-------- SOURCE DATA

theorem State.coded_nil (s : State) : s.coded ([], s.ctx, s.cabac) = s := rfl

theorem wrote_coded {x : List Bool × Vector Context 9 × Cabac} (h : Fits s x.1.length) : Wrote s (s.coded x) :=
  ⟨x.1, x.2.2, x.2.1, s.report, h, by
    have := enter_report s x.1
    simp only [State.coded]; rw [← this]⟩

theorem enter_with_coder (s : State) (bs : List Bool) (c : Cabac) (x : Vector Context 9) :
    enter bs { s with ctx := x, cabac := c } = { enter bs s with ctx := x, cabac := c } := by
  induction bs generalizing s with
  | nil => rfl
  | cons b bs ih => exact ih (enterBit b s)

theorem State.coded_coded (s : State) (x y : List Bool × Vector Context 9 × Cabac) :
    (s.coded x).coded y = s.coded (x.1 ++ y.1, y.2) := by
  simp only [State.coded, enter_append, enter_with_coder]

/-- Registers of the coder that a procedure finds already changed. -/
theorem State.coded_start (s : State) (x y : List Bool × Vector Context 9 × Cabac) (h : y.1 = []) :
    (s.coded y).coded x = s.coded x := by
  rw [State.coded_coded, h]; rfl

theorem fits_coded (h : Writable s) (x y : List Bool × Vector Context 9 × Cabac) (hx : Fits s x.1.length) :
    Fits (s.coded x) y.1.length ↔ Fits s (x.1 ++ y.1).length := by
  have h1 : (s.coded x).bitpos = s.bitpos + x.1.length := enter_bitpos s x.1 h.1 h.2 hx
  have h2 : (s.coded x).room = s.room := enter_room s x.1
  simp only [Fits, h1, h2, List.length_append]; omega

/-- A procedure that codes answers as every writing procedure does. -/
theorem Codes.answers {k : Nat} {x : List Bool × Vector Context 9 × Cabac} {r : Res} (h : Codes k s x r) :
    Answers s r := by
  match r, h with
  | .ok t, ⟨hf, e⟩ => exact e ▸ wrote_coded hf
  | .error (.raised _), ⟨_, u, info, w, e⟩ => exact ⟨u, .writerOverrun, info, w, e⟩
  | .error (.refused _), ⟨e, _⟩ => exact e

/-- Where the bits fit and the count stays below 2^32, a procedure that codes completes. -/
theorem Codes.completes {k : Nat} {x : List Bool × Vector Context 9 × Cabac} {r : Res} (h : Codes k s x r)
    (hf : Fits s x.1.length) (ho : s.cabac.outstanding.toNat + k < 2 ^ 32) : r = .ok (s.coded x) := by
  match r, h with
  | .ok t, ⟨_, e⟩ => rw [e]
  | .error (.raised _), ⟨hn, _⟩ => exact absurd hf hn
  | .error (.refused _), ⟨_, hn⟩ => omega

/-- Where the bits do not fit, a procedure that codes does not complete. -/
theorem Codes.ok {k : Nat} {x : List Bool × Vector Context 9 × Cabac} (h : Codes k s x (.ok t)) :
    Fits s x.1.length ∧ t = s.coded x := h

theorem Codes.mono {k k' : Nat} {x : List Bool × Vector Context 9 × Cabac} {r : Res} (h : Codes k s x r)
    (hk : k ≤ k') : Codes k' s x r := by
  match r, h with
  | .ok t, h => exact h
  | .error (.raised _), h => exact h
  | .error (.refused _), ⟨e, hn⟩ => exact ⟨e, by omega⟩

/-- One procedure after another. -/
theorem Codes.bind {k l : Nat} {x y : List Bool × Vector Context 9 × Cabac} {r : Res} {f : State → Res}
    (h : Writable s) (a : Codes k s x r) (ho : x.2.2.outstanding.toNat ≤ s.cabac.outstanding.toNat + k)
    (b : Fits s x.1.length → Writable (s.coded x) → Codes l (s.coded x) y (f (s.coded x))) : Codes (k + l) s (x.1 ++ y.1, y.2) (r >>= f) := by
  match r, a with
  | .ok t, ⟨hf, e⟩ =>
    subst e
    have hw := wrote_coded hf
    replace b := b hf (hw.writable h)
    show Codes (k + l) s (x.1 ++ y.1, y.2) (f (s.coded x))
    match f (s.coded x), b with
    | .ok u, ⟨hg, e⟩ => exact ⟨(fits_coded h x y hf).1 hg, e.trans (State.coded_coded s x y)⟩
    | .error (.raised _), ⟨hg, u, info, w, e⟩ =>
      exact ⟨fun hn => hg ((fits_coded h x y hf).2 hn), u, info, hw.trans h w, e⟩
    | .error (.refused _), ⟨e, hn⟩ => exact ⟨e, by simp only [State.coded] at hn; omega⟩
  | .error (.raised _), ⟨hn, e⟩ =>
    exact ⟨fun hf => hn (by simp only [Fits, List.length_append] at *; omega), e⟩
  | .error (.refused _), ⟨e, hn⟩ => exact ⟨e, by omega⟩

theorem putBit_codes (h : Writable s) (b : Bool) : Codes 0 s ([b], s.ctx, s.cabac) (putBit b s) := by
  rw [putBit, emit_eq s _ h.1 h.2]
  split
  · exact ⟨by assumption, by have h1 := enter_ctx s [b]; have h2 := enter_cabac s [b]; rw [State.coded, ← h1, ← h2]⟩
  · exact ⟨by assumption, s, _, .refl h, rfl⟩

/-- A procedure that starts from changed registers of the coder. -/
theorem Codes.start {k l : Nat} {x : List Bool × Vector Context 9 × Cabac} {r : Res} (h : Writable s)
    (a : Codes k t x r) (e : { t with ctx := s.ctx, cabac := s.cabac } = s)
    (ho : t.cabac.outstanding.toNat + k ≤ s.cabac.outstanding.toNat + l) : Codes l s x r := by
  have hw : Wrote s (s.coded ([], t.ctx, t.cabac)) := wrote_coded h.fits_zero
  have e : s.coded ([], t.ctx, t.cabac) = t := by rw [← e]; rfl
  match r, a with
  | .ok u, ⟨hf, a⟩ => rw [← e] at hf a; exact ⟨hf, a.trans (State.coded_start s x _ rfl)⟩
  | .error (.raised _), ⟨hn, u, info, w, a⟩ => rw [← e] at hn w; exact ⟨hn, u, info, hw.trans h w, a⟩
  | .error (.refused _), ⟨a, hn⟩ => exact ⟨a, by omega⟩

/-- A procedure that only changes the coder's registers. -/
theorem Codes.pure (h : Writable s) (c : Cabac) (ctx : Vector Context 9) :
    Codes 0 s ([], ctx, c) (.ok { s with ctx := ctx, cabac := c }) := ⟨h.fits_zero, rfl⟩

/-- The carry bits (R166). -/
theorem putOutstanding_codes (h : Writable s) (b : Bool) (n : Nat) (hn : n ≤ s.cabac.outstanding.toNat) :
    Codes 0 s (List.replicate n b, s.ctx, { s.cabac with outstanding := s.cabac.outstanding - BitVec.ofNat 32 n })
      (putOutstanding b n s) := by
  induction n generalizing s with
  | zero => exact ⟨h.fits_zero, by simp [State.coded]⟩
  | succ n ih =>
    have hl := s.cabac.outstanding.isLt
    have key := Codes.bind (l := 0) (f := fun t => putOutstanding b n
        (t.setCabac { t.cabac with outstanding := t.cabac.outstanding - 1 })) (y := (List.replicate n b, s.ctx,
        { s.cabac with outstanding := s.cabac.outstanding - BitVec.ofNat 32 (n + 1) })) h (putBit_codes h b)
      (Nat.le_refl _) fun _ hw => ?_
    · simpa [putOutstanding, List.replicate_succ] using key
    · have hw' : Writable ((s.coded ([b], s.ctx, s.cabac)).setCabac
          { s.cabac with outstanding := s.cabac.outstanding - 1 }) := hw
      have := ih hw' (by simp only [State.setCabac]; bv_omega)
      have ho : (s.cabac.outstanding - 1).toNat + 0 ≤ s.cabac.outstanding.toNat + 0 := by bv_omega
      have e : s.cabac.outstanding - 1 - BitVec.ofNat 32 n = s.cabac.outstanding - BitVec.ofNat 32 (n + 1) := by
        bv_omega
      simp only [State.setCabac, e] at this
      exact Codes.start hw this rfl ho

----------------

• ACTIVITY
Copy each line of the preceding material that contains "BitVec".

• TASK RESULT
    Codes 0 s (List.replicate n b, s.ctx, { s.cabac with outstanding := s.cabac.outstanding - BitVec.ofNat 32 n })
        { s.cabac with outstanding := s.cabac.outstanding - BitVec.ofNat 32 (n + 1) })) h (putBit_codes h b)
      have e : s.cabac.outstanding - 1 - BitVec.ofNat 32 n = s.cabac.outstanding - BitVec.ofNat 32 (n + 1) := by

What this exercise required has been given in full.